Гигантский воротник растопырился в обе стороны, как жабры рассерженного игуанодона, я почти услышал злое шипение. Красноголубой костюм первого советника королевы расшит золотом и украшен различными бляхами, на груди толстая золотая цепь, вся в рубинах, а держит она с важностью тяжелый диск, изображающий то ли луну, то ли солнце.
— Граф, — произнес я, не дожидаясь, пока он остановится и поклонится, а то в самом деле гора сырых яиц посыплется на идеально чистый пол, а тут и без них скользко.
— Ваше высочество…
— Что у вас, граф? — поинтересовался я.
Он шагнул и вместо поклона, пусть даже церемоннейшего, станцевал нечто с подскоками и размахиванием шляпой во все стороны и сметанием пыли с выставленного вперед сапога.
— Ваше высочество…
— Впечатляет, — признался я. — Уже заметил, в Мезине весьма причудливые ритуалы.

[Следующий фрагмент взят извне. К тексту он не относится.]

-- ==== Sys2Proof/Machine/PowerOps.lean ====
section
/-! DEFINITION. How the power requests of the physical functions are resolved (R508), shared by every row that changes a
request or attaches a function. -/

namespace Sys2Proof.Machine

/-- The shallowest TARGET among some functions. -/
def shallowest (s : State) : List Nat → Nat
  | [] => 4
  | f :: t => min (s.fn f).pwrTarget (shallowest s t)

/-- The effective target and the wake sources in force are resolved anew (R508): they stay as they are while no PF is
attached, and during an entry sequence. -/
def evalTarget (s : State) : State :=
  let att := pfs.filter (attached s)
  match s.power.transit with
  | .drain .. => s
  | _ =>
    if att.isEmpty then s
    else
      let t := shallowest s att
      let w := (att.filter (fun f => (s.fn f).pwrTarget == t)).foldl (fun a f => a ||| (s.fn f).pwrWake) 0
      { s with power := { s.power with targetEff := t, wakeEff := w } }

/-- The state an entry sequence may go to now: the effective target, but no deeper than S2 while HOLD_REASON stands
(R508), and no deeper than S2 or the state reached while WAKE_N is low (R518). -/
def entryGoal (s : State) : Nat :=
  if s.power.targetEff < 3 then s.power.targetEff
  else if holdReason s ≠ 0 ∨ s.power.wakeLow = true then max 2 s.power.st
  else s.power.targetEff

/-- A PF's request (R508, R516): TARGET 5 to 7 leaves the field as it is. -/
def requestState (s : State) (fn target wake : Nat) : State :=
  evalTarget (s.updFn fn (fun x => { x with pwrTarget := if target ≤ 4 then target else x.pwrTarget, pwrWake := wake }))

/-- The device enters a power state: the residence of the state it leaves is counted (R523). -/
def enterState (s : State) (st : Nat) : State :=
  let s := settlePower s
  let s := { s with power := { s.power with st := st, since := s.now } }
  if st = 0 then s else s.count .pwrEntry 0 1 st

end Sys2Proof.Machine
end

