/-- TYPE, KIND, OP or the QMSG's layout is illegal (R229 to R231). An ATOMIC whose only fault is its OP is not. -/
def blpBad (p : Bytes) : Bool :=
  let t := pkTy p
  t == 0 || decide (10 ≤ t) || (t != 6 && t != 7 && pkRid p / 2 ^ 30 == 3) || (t == 9 && !qmsgOk p)

/-- The link takes packets now. -/
def linkRx (s : State) (l : Nat) : Bool := (s.link l).st == .active && !linksHeld s

/-- A packet is accepted: the next SEQ; the ACK is due at the 32nd (R234). -/
def acceptSeq (s : State) (l : Nat) : State :=
  let s := s.updLink l (fun x =>
    { x with rxSeq := (x.rxSeq + 1) % 65536, unacked := x.unacked + 1, unackedAt := if x.unacked = 0 then s.now else x.unackedAt })
  if 32 ≤ (s.link l).unacked then sendAck s l false else s

/-- A packet of the row arrives: with the next SEQ it is accepted and acts, otherwise a NAK names the last good one. -/
def receive (s : State) (l : Nat) (p : Bytes) (row : Bool) (k : State → State) : State :=
  if !linkRx s l || !blpCrcOk p || !row then s
  else
    let s := thaw s l
    if pkSeq p = (s.link l).rxSeq then k (acceptSeq s l) else sendAck s l true

/-- Everything in the replay buffer is sent again (R234). -/
def resend (s : State) (l : Nat) : State :=
  (s.link l).replay.foldl (fun s p => s.emit (.blp l (withCrc p.bytes))) s

/-- A replay from the oldest unacknowledged packet; the ninth in a row would be one too many: the link resets (R234, R236). -/
def replayAll (s : State) (l : Nat) : State :=
  if (s.link l).replay.isEmpty then s
  else if 8 ≤ (s.link l).replays then resetLink s l
  else resend (s.updLink l (fun x => { x with replays := x.replays + 1, lastAck := s.now })) l

/-- Packets up to a SEQ leave the replay buffer: those up to the one that carries it. -/
def ackedRest (seq : Nat) (l : List BlpPkt) : List BlpPkt :=
  match firstIdx (fun p => p.seq == seq) l 0 with
  | some i => l.drop (i + 1)
  | none => l

/-- An ACK's or NAK's SEQ: what it covers leaves the replay buffer (R234). -/
def takeAck (s : State) (l : Nat) (seq : Nat) : State :=
  s.updLink l (fun x =>
    let r := ackedRest seq x.replay
    { x with replay := r, lastAck := s.now, replays := if r.length < x.replay.length then 0 else x.replays })

/-- What waits on a link goes on once the replay buffer has room or has emptied (R234, R416). -/
def pumpOn (s : State) (l : Nat) : State := deepTry (pumpLink l (s.link l).waiting.length s) l

/-- BLP_ACK (R234, R413): after a retrain the first ACK says where the transmitter goes on. -/
def execBlpAck (link : Nat) (pkt : Bytes) (s : State) : Res :=
  onObj s (okLink link)
    (if !linkRx s link || !blpCrcOk pkt || pkTy pkt ≠ 6 then s
     else
       let re := (s.link link).resume
       let s := (takeAck (thaw s link) link (pkSeq pkt)).updLink link (fun x => { x with resume := false })
       pumpOn (if re then resend s link else s) link)

/-- BLP_NAK (R234). -/
def execBlpNak (link : Nat) (pkt : Bytes) (s : State) : Res :=
  onObj s (okLink link)
    (if !linkRx s link || !blpCrcOk pkt || pkTy pkt ≠ 7 then s
     else
       let s := (takeAck (thaw s link) link (pkSeq pkt)).updLink link (fun x => { x with resume := false })
       pumpOn (replayAll s link) link)

/-- BLP_ACK_TIMER (R234): an ACK at least every 1 µs. -/
def execBlpAckTimer (link : Nat) (s : State) : Res :=
  onObj s (okLink link)
    (let k := s.link link
     if linkRx s link && decide (0 < k.unacked) && decide (k.unackedAt + 1000000 ≤ s.now) then sendAck s link false else s)

/-- BLP_REPLAY_TIMEOUT (R234): no ACK for 8 µs. -/
def execBlpReplayTimeout (link : Nat) (s : State) : Res :=
  onObj s (okLink link)
    (let k := s.link link
     if linkRx s link && !k.resume && decide (k.lastAck + 8000000 ≤ s.now) then replayAll s link else s)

Он сказал с удовольствием:
— А как же, мы страна высокой культуры!.. Только ритуалы не причудливые, а церемониально усложненные. Разве сложность условностей не растет с облагораживанием человека? У грубых, как скот, простолюдинов никаких церемоний, вы правы. Но чем выше человек, тем строже и достойнее он держится, с этим спорить не будете?..
— Да — да, — согласился я, — помню, как воспитательница наставляла юных барышень: дескать, даже когда входите в пустую комнату, все должны держаться и вести себя так, словно вдоль всех стен сидят джентльмены и наблюдают за вами.
— Вот — вот, — подхватил он с удовлетворением, — ваше высочество! Это простолюдину все равно, как и любому животному… Ваше высочество, я принес на рассмотрение во всех подробностях церемониал коронования, это весьма пышное и строгое… гм… ибо, как вы понимаете, все‑таки не каждый день, так сказать.
Я спросил весело:
— Сколько угрохали на такое? Половину бюджета страны? Или весь?
Он ответил с достоинством:
— Пришлось даже занять, ваше высочество, но оно того стоит.
— Ого, — сказал я, — хорошо, что не каждый день. Королевство и недели бы не выдержало.
Он посмотрел с укором и ответил с еще большим задиранием носа и раздуванием жабр:
— Ваше высочество, это коронование, а не простой пир, пусть даже всекоролевского значения! Ее величество Ротильда изволит, чтобы народ всей страны от Хребта и до Грангепта увидел, рассмотрел, проникся и запомнил.
— Ужас, — сказал я, — весь народ Мезины съедется?
— Почти весь, — подтвердил он. — А простолюдинам на местах будут разбрасывать монеты. Этот день останется в памяти даже людей черного звания!
— Ух ты.
— Хочу сразу предупредить, — сказал он и страдальчески развел руками, — по протоколу все располагаются не по богатству, размеру земель или воинской мощи, а по титулам…
— Ну да, — согласился я, — почему Мезина должна быть лучше других?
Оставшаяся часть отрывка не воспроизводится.